* [Problem to work on] Print exactly the lines below between the line holding "that begins after" and the line holding "let g := c.trap", inclusive, and nothing more.
§
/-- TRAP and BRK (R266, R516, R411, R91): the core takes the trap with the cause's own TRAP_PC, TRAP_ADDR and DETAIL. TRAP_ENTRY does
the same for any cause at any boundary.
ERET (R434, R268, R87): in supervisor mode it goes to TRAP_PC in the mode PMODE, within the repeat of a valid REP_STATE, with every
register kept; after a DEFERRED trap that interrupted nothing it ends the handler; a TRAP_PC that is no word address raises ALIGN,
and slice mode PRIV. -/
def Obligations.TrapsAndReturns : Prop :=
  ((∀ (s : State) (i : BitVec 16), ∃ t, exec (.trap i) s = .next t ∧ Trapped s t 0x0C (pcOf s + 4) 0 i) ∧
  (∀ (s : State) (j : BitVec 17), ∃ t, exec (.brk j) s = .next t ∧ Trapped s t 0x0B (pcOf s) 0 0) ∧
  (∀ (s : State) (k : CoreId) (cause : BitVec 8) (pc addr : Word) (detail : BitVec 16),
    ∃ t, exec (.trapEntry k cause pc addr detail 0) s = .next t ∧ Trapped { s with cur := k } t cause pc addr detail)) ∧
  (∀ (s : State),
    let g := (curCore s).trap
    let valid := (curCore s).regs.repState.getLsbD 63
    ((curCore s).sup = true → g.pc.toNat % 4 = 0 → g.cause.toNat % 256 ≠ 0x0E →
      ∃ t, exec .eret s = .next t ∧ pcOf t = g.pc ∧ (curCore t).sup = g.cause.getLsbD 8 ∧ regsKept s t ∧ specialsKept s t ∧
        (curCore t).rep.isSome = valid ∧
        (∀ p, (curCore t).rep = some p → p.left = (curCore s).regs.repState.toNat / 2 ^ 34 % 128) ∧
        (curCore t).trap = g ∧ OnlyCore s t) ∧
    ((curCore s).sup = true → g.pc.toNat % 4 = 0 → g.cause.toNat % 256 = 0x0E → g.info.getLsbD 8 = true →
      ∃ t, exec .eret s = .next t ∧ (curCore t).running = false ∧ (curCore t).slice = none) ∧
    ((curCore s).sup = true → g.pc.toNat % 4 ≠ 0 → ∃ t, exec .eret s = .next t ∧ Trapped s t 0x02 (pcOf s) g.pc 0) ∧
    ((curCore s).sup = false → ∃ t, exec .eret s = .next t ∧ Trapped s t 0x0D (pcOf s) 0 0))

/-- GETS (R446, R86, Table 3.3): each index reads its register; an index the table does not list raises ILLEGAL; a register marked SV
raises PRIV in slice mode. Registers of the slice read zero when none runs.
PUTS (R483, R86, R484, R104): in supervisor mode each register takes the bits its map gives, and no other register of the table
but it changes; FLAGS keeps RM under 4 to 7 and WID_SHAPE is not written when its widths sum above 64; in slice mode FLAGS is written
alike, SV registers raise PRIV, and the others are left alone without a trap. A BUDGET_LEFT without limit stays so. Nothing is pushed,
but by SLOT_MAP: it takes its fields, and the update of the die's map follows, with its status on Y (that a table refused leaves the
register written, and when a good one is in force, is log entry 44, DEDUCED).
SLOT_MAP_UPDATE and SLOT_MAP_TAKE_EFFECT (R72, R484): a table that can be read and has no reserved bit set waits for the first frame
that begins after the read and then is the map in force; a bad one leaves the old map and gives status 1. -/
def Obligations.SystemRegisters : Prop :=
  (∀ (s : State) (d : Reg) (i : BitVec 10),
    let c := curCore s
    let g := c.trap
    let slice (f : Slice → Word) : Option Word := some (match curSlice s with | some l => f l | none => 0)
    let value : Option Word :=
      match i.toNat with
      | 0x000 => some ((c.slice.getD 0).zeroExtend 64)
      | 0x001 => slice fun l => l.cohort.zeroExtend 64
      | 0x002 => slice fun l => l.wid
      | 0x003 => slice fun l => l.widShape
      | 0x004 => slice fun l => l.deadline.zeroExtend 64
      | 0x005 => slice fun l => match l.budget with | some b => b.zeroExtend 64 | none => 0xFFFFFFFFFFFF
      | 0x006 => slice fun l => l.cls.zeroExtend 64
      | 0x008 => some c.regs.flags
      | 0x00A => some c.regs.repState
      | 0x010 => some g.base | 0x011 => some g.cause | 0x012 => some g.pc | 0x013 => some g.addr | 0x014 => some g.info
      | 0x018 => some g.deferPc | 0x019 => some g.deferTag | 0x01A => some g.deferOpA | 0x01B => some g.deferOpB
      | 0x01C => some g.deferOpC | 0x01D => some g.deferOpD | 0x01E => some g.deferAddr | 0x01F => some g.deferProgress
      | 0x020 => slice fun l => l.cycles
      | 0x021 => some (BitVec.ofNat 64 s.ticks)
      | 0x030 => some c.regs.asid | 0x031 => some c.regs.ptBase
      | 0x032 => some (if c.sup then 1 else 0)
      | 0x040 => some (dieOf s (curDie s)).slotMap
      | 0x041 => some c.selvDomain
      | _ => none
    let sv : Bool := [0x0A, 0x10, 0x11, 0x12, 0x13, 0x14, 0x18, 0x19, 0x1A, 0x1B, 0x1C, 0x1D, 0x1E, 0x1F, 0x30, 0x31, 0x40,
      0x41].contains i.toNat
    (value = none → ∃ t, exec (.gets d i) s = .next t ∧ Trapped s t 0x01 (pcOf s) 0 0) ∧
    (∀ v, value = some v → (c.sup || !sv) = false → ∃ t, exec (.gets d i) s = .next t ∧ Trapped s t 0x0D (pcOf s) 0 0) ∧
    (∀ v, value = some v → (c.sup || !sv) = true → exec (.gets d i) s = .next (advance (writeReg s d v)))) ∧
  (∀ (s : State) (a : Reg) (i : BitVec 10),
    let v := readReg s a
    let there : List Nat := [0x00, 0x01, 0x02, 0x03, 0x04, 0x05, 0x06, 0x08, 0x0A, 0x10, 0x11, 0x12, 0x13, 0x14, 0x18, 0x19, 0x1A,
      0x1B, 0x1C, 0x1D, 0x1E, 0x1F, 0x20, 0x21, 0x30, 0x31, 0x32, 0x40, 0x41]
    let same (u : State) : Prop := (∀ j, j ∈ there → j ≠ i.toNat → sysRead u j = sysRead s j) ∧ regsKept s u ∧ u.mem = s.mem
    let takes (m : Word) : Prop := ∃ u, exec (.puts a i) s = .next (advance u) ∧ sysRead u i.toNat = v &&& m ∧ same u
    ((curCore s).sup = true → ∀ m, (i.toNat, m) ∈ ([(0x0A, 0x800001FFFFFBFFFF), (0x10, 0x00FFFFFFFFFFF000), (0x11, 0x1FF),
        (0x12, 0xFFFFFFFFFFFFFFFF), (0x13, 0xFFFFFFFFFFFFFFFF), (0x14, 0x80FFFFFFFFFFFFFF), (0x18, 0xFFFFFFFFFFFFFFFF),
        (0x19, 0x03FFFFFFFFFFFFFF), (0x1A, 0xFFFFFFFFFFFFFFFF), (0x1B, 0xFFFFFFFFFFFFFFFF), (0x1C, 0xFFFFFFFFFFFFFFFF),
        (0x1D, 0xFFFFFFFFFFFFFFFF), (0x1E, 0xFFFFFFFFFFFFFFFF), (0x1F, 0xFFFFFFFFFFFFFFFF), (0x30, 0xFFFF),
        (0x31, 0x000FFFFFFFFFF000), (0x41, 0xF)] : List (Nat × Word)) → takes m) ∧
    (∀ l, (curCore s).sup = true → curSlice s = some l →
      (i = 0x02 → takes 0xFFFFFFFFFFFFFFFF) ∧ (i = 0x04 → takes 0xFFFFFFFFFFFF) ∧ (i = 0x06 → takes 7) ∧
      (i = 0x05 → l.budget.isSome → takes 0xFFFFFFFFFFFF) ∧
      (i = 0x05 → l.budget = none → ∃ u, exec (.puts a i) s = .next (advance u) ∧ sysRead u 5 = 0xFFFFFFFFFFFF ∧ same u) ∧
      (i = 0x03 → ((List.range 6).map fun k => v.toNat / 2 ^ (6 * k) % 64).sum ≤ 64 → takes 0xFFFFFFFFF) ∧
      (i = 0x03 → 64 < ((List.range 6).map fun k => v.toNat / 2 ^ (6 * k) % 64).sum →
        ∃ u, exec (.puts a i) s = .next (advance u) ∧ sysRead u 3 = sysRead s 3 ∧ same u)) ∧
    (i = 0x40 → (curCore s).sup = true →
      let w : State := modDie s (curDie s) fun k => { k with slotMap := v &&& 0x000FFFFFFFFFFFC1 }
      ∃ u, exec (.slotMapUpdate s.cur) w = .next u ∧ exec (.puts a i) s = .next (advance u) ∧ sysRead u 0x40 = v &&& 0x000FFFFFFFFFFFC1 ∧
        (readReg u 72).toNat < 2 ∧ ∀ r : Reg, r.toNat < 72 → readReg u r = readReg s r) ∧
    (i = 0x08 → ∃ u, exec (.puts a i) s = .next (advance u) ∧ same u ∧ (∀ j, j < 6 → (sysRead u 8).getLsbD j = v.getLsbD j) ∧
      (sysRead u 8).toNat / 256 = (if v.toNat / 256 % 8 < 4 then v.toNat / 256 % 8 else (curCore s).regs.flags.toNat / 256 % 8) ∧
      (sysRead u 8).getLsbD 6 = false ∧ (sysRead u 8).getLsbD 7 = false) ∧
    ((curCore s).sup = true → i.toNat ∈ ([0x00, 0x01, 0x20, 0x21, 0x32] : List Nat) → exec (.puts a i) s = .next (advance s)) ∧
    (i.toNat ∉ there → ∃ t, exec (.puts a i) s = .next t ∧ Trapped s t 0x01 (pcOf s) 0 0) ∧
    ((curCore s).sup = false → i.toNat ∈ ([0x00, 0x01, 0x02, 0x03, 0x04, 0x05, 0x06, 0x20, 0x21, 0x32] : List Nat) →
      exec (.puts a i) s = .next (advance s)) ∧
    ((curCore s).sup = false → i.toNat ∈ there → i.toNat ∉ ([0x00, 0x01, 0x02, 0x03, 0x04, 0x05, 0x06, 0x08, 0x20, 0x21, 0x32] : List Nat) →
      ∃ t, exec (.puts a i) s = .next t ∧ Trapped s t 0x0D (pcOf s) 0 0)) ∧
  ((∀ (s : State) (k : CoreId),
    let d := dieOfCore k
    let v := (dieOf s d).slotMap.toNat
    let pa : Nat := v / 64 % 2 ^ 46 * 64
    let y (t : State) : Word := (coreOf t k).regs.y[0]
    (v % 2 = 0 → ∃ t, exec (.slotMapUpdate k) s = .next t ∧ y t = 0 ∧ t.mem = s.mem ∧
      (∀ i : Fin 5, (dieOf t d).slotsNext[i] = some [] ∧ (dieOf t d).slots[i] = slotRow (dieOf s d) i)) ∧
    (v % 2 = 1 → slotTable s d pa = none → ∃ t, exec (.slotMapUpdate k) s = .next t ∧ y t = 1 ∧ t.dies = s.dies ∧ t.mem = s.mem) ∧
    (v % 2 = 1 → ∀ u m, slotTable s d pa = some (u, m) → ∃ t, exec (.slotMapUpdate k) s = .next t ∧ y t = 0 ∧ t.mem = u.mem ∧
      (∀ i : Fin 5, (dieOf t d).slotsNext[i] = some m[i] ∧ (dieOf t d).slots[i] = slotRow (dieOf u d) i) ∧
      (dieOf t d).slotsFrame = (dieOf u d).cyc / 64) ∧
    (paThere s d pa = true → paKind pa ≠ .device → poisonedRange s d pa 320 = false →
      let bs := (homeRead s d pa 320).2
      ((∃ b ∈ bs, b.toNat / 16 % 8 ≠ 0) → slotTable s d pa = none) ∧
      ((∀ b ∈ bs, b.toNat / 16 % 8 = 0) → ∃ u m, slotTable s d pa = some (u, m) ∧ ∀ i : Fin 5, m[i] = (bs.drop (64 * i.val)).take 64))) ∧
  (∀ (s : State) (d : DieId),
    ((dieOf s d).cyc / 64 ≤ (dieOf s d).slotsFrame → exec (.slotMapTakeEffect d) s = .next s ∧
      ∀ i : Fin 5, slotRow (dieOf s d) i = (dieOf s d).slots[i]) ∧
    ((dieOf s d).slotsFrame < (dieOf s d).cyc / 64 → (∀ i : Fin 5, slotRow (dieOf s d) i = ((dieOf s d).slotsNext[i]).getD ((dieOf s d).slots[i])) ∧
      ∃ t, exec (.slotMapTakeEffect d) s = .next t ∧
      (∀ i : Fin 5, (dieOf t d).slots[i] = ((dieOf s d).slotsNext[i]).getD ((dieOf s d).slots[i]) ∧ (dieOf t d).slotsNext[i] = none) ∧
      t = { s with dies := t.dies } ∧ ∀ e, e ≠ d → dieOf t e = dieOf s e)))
§
* [Answer for the task]
that begins after the read and then is the map in force; a bad one leaves the old map and gives status 1. -/
def Obligations.SystemRegisters : Prop :=
  (∀ (s : State) (d : Reg) (i : BitVec 10),
    let c := curCore s
    let g := c.trap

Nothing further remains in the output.